**Exercise**
Start at the first line of the listing below. Write out each line exactly, stopping after the one that contains "List Byte) (rest".

**Records for processing**
+ + + + + + +

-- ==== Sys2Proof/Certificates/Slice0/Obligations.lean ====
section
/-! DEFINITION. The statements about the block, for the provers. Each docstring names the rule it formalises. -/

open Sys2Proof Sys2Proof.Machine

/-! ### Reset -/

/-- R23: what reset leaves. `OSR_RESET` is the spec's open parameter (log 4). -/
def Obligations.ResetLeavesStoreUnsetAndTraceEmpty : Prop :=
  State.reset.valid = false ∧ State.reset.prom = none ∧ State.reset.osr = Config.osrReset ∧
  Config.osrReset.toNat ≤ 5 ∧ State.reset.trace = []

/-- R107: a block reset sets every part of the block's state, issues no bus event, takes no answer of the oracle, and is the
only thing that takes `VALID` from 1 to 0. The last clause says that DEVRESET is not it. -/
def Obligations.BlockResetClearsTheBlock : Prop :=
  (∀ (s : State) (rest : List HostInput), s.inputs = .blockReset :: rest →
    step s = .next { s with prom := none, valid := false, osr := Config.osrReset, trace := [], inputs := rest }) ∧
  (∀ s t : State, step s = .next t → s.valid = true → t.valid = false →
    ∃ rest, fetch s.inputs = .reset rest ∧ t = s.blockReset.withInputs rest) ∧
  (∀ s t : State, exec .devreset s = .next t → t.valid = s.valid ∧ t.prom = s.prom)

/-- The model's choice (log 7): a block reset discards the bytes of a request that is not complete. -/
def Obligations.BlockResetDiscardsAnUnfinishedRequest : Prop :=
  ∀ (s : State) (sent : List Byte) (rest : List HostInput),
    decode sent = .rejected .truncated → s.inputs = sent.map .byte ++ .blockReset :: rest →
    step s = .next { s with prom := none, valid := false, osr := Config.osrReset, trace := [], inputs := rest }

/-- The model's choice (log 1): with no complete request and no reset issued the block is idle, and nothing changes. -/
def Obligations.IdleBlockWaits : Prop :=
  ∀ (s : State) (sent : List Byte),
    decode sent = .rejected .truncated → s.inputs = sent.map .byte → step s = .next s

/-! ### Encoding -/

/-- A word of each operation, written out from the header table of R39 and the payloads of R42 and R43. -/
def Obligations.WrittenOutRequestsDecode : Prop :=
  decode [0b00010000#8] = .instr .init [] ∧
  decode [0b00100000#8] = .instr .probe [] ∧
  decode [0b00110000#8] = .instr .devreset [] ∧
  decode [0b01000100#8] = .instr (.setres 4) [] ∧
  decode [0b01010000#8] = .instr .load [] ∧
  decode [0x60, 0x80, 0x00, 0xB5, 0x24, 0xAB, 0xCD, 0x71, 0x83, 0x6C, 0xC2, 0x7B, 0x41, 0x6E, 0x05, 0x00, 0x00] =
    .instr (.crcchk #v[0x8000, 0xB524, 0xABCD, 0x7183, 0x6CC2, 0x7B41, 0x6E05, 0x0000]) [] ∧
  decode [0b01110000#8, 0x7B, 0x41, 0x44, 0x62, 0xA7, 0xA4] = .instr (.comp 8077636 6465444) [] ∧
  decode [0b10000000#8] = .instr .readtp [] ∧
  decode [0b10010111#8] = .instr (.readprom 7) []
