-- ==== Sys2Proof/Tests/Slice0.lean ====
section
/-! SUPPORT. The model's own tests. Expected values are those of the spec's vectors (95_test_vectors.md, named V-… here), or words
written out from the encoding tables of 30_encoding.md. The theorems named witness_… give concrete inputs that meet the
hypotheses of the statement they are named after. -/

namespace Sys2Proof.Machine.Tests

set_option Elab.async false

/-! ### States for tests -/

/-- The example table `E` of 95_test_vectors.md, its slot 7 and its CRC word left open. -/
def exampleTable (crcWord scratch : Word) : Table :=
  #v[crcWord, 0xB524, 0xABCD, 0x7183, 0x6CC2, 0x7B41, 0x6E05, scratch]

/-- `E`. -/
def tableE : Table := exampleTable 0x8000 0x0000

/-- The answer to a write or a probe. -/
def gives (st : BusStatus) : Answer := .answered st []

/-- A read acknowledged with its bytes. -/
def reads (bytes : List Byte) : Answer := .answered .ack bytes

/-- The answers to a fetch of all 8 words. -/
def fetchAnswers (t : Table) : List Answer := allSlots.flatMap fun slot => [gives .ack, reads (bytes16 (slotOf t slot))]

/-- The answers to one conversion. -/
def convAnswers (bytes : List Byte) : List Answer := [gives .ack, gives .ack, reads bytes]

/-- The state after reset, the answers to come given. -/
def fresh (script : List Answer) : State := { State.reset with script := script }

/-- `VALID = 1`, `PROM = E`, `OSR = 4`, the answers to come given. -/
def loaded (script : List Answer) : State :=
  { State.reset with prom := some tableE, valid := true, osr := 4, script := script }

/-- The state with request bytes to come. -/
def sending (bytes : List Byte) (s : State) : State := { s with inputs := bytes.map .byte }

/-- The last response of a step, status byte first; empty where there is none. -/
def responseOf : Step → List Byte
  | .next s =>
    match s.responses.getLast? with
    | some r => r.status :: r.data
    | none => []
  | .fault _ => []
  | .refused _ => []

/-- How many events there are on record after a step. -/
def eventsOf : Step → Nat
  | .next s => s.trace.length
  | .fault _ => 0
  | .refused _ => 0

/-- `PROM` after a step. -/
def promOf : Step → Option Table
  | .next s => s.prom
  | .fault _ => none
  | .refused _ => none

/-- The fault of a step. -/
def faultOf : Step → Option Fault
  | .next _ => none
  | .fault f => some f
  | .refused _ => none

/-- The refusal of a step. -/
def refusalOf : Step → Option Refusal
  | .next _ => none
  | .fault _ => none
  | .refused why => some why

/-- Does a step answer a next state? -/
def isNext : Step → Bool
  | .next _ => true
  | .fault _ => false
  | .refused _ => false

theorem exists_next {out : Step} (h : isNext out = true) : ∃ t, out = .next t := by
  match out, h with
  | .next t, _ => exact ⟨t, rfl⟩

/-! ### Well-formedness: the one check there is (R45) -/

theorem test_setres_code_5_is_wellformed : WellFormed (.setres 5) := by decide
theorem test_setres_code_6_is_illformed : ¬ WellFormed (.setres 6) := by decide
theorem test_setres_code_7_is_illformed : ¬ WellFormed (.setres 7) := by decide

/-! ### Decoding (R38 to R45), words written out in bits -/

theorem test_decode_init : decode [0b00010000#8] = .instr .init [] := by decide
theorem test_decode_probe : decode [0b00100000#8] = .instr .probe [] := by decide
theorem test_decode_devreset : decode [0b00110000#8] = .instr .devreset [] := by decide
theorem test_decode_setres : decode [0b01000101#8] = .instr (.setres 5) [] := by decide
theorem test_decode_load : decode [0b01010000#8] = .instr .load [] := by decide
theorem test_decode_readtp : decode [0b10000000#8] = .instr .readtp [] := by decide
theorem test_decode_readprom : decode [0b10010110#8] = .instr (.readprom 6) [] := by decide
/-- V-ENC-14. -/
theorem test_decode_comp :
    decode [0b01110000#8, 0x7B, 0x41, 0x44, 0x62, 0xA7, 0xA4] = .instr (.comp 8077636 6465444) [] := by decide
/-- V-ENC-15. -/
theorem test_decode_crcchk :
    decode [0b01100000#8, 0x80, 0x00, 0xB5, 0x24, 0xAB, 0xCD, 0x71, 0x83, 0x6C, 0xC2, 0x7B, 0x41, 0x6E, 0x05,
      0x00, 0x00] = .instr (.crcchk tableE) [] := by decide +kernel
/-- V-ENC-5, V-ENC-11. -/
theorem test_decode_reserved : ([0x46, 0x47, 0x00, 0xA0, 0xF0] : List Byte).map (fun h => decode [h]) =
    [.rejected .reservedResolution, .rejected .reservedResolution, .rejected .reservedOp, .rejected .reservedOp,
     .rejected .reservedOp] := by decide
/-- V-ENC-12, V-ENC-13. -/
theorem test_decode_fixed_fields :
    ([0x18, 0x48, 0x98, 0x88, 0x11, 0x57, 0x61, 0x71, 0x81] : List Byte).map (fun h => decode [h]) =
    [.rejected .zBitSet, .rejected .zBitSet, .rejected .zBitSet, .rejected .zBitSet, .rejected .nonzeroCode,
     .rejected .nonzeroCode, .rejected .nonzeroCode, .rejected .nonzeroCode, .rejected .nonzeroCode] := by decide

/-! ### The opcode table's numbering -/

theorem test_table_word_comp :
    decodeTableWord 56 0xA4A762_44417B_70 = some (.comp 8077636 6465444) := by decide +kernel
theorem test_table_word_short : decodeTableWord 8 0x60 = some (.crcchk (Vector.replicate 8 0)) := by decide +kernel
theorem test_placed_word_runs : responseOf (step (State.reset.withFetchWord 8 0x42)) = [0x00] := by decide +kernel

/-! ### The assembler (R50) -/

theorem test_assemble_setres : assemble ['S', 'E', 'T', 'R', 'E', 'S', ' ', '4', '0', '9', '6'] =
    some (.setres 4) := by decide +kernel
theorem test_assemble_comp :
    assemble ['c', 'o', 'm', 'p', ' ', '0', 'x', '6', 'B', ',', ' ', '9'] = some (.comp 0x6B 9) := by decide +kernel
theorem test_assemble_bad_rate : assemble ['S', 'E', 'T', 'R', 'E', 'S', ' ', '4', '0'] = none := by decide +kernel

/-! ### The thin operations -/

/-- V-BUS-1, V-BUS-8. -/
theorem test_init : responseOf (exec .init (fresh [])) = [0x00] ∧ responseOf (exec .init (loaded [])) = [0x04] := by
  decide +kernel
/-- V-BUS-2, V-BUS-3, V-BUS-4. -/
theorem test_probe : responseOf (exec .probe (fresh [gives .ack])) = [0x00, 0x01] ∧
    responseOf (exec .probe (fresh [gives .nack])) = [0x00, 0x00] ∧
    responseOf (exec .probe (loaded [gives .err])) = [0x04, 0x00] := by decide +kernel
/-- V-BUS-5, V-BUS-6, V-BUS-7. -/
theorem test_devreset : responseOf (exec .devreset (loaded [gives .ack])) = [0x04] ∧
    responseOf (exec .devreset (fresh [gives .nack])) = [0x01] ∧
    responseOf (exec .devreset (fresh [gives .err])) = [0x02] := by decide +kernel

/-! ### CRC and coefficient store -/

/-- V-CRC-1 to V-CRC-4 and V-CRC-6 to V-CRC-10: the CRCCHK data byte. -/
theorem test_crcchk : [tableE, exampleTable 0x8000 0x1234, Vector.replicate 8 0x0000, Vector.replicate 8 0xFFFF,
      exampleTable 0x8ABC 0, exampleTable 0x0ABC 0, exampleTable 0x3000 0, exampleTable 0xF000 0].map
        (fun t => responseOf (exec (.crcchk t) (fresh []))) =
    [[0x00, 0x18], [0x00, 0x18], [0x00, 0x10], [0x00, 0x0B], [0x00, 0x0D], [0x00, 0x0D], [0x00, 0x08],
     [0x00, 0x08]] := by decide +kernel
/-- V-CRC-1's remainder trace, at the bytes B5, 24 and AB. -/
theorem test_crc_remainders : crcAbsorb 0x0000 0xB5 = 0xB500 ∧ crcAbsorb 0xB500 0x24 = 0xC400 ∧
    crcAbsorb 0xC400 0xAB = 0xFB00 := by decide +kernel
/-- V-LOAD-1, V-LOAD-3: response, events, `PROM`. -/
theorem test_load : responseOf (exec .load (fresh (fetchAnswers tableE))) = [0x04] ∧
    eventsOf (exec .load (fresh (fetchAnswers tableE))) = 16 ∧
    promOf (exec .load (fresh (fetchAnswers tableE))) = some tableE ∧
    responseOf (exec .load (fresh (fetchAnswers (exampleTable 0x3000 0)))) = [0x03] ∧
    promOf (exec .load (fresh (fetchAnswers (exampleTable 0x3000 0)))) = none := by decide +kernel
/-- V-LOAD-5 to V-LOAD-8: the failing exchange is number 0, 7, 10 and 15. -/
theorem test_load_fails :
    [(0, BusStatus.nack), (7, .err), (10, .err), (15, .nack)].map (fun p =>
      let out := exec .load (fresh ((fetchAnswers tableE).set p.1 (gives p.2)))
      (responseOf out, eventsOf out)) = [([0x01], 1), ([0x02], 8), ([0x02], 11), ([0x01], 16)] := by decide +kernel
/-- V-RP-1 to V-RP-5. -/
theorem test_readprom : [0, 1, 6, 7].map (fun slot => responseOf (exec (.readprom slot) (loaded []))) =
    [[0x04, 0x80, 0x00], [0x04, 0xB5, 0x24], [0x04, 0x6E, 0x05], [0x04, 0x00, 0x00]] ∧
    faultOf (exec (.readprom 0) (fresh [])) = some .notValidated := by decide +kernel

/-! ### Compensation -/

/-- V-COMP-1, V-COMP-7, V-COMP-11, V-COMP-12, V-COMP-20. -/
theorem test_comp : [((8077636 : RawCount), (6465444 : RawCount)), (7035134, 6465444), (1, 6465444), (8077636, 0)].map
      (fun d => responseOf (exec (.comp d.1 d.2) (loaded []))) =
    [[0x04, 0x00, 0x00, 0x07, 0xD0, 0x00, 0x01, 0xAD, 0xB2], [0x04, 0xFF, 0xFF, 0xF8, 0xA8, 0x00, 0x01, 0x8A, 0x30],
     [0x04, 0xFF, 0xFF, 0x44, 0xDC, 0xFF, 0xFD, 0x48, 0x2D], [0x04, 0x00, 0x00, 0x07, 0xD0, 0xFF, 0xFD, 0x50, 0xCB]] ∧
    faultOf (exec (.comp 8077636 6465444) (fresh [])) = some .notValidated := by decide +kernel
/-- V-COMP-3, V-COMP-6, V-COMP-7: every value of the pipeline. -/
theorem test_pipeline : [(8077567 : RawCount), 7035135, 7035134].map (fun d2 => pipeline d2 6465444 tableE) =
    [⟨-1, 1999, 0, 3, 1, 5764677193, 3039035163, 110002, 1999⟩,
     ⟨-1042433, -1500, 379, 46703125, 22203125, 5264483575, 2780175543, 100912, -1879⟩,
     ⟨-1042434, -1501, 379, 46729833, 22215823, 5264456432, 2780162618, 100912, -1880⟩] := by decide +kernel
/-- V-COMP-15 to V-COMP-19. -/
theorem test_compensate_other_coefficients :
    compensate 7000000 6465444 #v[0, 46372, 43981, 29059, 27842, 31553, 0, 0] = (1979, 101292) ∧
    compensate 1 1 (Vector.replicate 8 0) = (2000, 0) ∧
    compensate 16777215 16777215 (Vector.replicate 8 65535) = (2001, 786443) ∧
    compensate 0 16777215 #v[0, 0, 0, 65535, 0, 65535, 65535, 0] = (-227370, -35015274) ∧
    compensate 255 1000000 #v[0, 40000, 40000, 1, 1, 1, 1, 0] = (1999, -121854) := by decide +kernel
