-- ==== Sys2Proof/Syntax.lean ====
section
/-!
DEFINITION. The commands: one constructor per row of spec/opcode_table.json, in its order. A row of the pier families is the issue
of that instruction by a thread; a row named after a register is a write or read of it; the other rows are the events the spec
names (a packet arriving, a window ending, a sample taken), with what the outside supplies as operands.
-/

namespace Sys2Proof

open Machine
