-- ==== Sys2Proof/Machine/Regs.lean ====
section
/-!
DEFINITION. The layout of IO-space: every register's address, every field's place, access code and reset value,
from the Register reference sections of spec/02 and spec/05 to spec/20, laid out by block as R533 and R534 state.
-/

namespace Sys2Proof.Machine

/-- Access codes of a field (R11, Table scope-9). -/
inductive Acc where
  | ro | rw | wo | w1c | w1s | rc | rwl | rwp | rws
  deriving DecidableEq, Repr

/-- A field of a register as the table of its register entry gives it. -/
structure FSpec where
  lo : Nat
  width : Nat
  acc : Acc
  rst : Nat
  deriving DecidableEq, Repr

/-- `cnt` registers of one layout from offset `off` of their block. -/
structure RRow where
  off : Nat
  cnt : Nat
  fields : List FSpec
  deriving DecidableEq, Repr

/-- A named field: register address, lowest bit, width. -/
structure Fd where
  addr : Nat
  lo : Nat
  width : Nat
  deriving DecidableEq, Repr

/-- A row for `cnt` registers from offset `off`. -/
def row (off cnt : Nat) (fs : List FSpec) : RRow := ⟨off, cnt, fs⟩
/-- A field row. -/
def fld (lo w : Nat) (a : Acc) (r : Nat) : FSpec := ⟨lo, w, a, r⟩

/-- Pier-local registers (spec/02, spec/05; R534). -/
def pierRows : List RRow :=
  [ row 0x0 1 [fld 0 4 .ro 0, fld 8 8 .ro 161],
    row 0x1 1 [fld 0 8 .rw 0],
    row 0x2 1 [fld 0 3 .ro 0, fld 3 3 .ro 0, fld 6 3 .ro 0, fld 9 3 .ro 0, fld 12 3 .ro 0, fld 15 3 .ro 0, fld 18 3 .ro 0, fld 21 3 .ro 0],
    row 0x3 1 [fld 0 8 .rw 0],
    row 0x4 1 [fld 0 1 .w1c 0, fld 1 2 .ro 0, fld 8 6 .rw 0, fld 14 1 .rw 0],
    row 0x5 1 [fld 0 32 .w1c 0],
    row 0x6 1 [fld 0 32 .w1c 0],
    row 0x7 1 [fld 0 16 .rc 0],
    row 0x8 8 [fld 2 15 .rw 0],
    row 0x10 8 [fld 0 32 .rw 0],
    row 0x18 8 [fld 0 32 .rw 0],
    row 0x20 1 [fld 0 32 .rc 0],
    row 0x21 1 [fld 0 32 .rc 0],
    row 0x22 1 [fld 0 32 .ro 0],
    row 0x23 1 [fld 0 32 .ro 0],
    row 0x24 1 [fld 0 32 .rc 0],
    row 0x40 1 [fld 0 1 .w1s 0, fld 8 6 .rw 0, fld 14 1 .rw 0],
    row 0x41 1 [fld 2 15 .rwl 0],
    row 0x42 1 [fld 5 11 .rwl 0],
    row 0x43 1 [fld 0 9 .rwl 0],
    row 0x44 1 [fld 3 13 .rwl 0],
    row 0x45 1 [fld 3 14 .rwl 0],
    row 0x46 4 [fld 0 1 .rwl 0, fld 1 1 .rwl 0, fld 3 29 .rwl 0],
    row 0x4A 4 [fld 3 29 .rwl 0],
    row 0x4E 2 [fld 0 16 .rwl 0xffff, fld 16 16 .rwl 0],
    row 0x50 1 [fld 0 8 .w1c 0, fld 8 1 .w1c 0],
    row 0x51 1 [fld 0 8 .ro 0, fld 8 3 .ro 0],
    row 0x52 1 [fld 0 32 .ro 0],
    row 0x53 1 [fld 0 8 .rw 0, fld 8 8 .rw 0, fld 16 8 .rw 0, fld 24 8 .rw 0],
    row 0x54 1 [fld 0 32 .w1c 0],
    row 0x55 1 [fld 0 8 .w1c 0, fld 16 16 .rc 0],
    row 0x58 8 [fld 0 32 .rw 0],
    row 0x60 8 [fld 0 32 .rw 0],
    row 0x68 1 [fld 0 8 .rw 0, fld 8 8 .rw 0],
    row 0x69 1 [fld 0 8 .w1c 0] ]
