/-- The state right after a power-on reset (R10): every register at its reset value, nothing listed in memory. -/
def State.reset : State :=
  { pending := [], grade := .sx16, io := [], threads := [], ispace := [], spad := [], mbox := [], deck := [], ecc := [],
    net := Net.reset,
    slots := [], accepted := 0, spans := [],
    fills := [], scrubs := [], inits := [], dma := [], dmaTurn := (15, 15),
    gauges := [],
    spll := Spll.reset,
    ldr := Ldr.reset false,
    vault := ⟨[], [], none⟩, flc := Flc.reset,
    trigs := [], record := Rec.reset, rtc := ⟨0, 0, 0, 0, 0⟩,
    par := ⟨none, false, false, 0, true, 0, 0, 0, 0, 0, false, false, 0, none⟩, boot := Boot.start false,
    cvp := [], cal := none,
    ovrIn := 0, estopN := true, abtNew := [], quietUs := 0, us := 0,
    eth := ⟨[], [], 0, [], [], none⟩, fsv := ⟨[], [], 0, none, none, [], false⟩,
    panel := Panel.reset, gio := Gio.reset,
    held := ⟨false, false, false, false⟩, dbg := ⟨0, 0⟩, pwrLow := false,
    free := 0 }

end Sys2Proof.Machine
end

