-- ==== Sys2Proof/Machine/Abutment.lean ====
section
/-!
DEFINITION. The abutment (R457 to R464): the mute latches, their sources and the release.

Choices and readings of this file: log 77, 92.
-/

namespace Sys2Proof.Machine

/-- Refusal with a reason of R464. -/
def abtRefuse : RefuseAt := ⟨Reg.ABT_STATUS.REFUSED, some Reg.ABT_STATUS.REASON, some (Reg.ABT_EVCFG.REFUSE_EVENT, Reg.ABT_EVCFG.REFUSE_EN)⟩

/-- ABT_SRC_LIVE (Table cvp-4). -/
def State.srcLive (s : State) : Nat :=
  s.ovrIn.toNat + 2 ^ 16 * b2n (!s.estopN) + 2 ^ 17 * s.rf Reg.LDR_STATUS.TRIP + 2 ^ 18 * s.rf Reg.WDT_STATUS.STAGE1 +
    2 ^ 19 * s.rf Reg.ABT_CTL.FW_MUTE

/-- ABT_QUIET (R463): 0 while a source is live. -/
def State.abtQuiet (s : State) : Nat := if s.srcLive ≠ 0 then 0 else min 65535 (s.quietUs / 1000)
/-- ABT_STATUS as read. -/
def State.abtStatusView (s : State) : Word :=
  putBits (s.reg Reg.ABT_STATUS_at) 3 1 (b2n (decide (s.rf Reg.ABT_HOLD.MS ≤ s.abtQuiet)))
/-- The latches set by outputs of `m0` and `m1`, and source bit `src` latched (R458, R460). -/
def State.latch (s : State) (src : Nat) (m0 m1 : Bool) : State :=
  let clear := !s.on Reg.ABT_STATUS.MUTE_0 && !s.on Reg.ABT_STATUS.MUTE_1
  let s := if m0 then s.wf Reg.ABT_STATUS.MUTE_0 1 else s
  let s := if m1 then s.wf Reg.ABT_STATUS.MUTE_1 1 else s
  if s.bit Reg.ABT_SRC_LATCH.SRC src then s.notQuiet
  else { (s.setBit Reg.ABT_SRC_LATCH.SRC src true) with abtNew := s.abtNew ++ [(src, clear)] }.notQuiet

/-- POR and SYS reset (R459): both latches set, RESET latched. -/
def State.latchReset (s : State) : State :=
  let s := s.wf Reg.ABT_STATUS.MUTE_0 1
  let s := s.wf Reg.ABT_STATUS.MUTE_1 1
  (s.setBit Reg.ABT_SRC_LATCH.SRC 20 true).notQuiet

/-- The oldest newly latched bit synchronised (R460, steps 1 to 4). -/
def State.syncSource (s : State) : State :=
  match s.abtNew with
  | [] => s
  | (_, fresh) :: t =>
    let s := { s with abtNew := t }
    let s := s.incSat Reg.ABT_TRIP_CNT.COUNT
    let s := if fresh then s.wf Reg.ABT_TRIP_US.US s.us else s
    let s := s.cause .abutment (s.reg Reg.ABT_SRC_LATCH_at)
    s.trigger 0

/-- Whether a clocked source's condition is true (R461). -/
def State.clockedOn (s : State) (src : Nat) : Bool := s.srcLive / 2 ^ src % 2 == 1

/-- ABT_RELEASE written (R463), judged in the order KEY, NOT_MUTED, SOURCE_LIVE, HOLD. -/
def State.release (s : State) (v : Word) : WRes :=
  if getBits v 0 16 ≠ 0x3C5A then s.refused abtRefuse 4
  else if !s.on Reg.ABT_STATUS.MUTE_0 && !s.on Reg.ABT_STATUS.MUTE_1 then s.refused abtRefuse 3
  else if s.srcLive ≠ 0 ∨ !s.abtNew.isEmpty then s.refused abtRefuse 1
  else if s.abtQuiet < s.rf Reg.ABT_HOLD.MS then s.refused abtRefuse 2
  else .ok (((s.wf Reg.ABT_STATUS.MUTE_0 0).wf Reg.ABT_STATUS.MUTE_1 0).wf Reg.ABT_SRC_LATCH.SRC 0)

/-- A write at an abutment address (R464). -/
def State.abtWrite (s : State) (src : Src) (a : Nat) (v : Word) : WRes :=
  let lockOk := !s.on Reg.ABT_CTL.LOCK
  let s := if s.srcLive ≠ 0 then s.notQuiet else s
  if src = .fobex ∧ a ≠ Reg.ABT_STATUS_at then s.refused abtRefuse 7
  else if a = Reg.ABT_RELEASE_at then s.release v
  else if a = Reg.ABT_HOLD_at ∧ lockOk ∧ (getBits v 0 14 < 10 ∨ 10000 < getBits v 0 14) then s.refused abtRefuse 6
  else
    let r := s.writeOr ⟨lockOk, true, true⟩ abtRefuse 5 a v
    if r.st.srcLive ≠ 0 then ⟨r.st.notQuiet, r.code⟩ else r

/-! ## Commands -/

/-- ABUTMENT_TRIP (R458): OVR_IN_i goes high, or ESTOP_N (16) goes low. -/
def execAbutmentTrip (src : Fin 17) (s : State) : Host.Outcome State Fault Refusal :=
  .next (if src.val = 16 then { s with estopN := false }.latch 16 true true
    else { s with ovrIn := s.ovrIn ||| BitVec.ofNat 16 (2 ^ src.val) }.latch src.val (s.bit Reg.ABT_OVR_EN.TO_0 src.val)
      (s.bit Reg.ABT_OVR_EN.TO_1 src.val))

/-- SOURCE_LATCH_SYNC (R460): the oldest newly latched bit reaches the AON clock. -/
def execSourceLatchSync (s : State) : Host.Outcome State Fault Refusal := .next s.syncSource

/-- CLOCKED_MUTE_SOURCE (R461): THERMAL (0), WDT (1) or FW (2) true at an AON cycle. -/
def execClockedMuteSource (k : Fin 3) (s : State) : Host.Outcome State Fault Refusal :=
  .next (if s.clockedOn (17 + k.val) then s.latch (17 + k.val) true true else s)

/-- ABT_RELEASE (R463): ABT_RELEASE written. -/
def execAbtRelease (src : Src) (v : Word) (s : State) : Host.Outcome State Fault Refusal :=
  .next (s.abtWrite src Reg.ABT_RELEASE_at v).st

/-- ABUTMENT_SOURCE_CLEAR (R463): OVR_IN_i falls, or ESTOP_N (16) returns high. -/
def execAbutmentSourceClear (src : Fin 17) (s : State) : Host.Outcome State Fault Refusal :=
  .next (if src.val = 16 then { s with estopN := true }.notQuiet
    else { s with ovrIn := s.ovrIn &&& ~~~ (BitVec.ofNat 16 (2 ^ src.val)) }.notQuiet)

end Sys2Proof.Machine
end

+ + + + + + +

**Answer to this problem**
-- ==== Sys2Proof/Certificates/Slice0/Obligations.lean ====
section
/-! DEFINITION. The statements about the block, for the provers. Each docstring names the rule it formalises. -/

open Sys2Proof Sys2Proof.Machine

/-! ### Reset -/

/-- R23: what reset leaves. `OSR_RESET` is the spec's open parameter (log 4). -/
def Obligations.ResetLeavesStoreUnsetAndTraceEmpty : Prop :=
  State.reset.valid = false ∧ State.reset.prom = none ∧ State.reset.osr = Config.osrReset ∧
  Config.osrReset.toNat ≤ 5 ∧ State.reset.trace = []

/-- R107: a block reset sets every part of the block's state, issues no bus event, takes no answer of the oracle, and is the
only thing that takes `VALID` from 1 to 0. The last clause says that DEVRESET is not it. -/
def Obligations.BlockResetClearsTheBlock : Prop :=
  (∀ (s : State) (rest : List HostInput), s.inputs = .blockReset :: rest →
    step s = .next { s with prom := none, valid := false, osr := Config.osrReset, trace := [], inputs := rest }) ∧
  (∀ s t : State, step s = .next t → s.valid = true → t.valid = false →
    ∃ rest, fetch s.inputs = .reset rest ∧ t = s.blockReset.withInputs rest) ∧
  (∀ s t : State, exec .devreset s = .next t → t.valid = s.valid ∧ t.prom = s.prom)

/-- The model's choice (log 7): a block reset discards the bytes of a request that is not complete. -/
def Obligations.BlockResetDiscardsAnUnfinishedRequest : Prop :=
  ∀ (s : State) (sent : List Byte) (rest : List HostInput),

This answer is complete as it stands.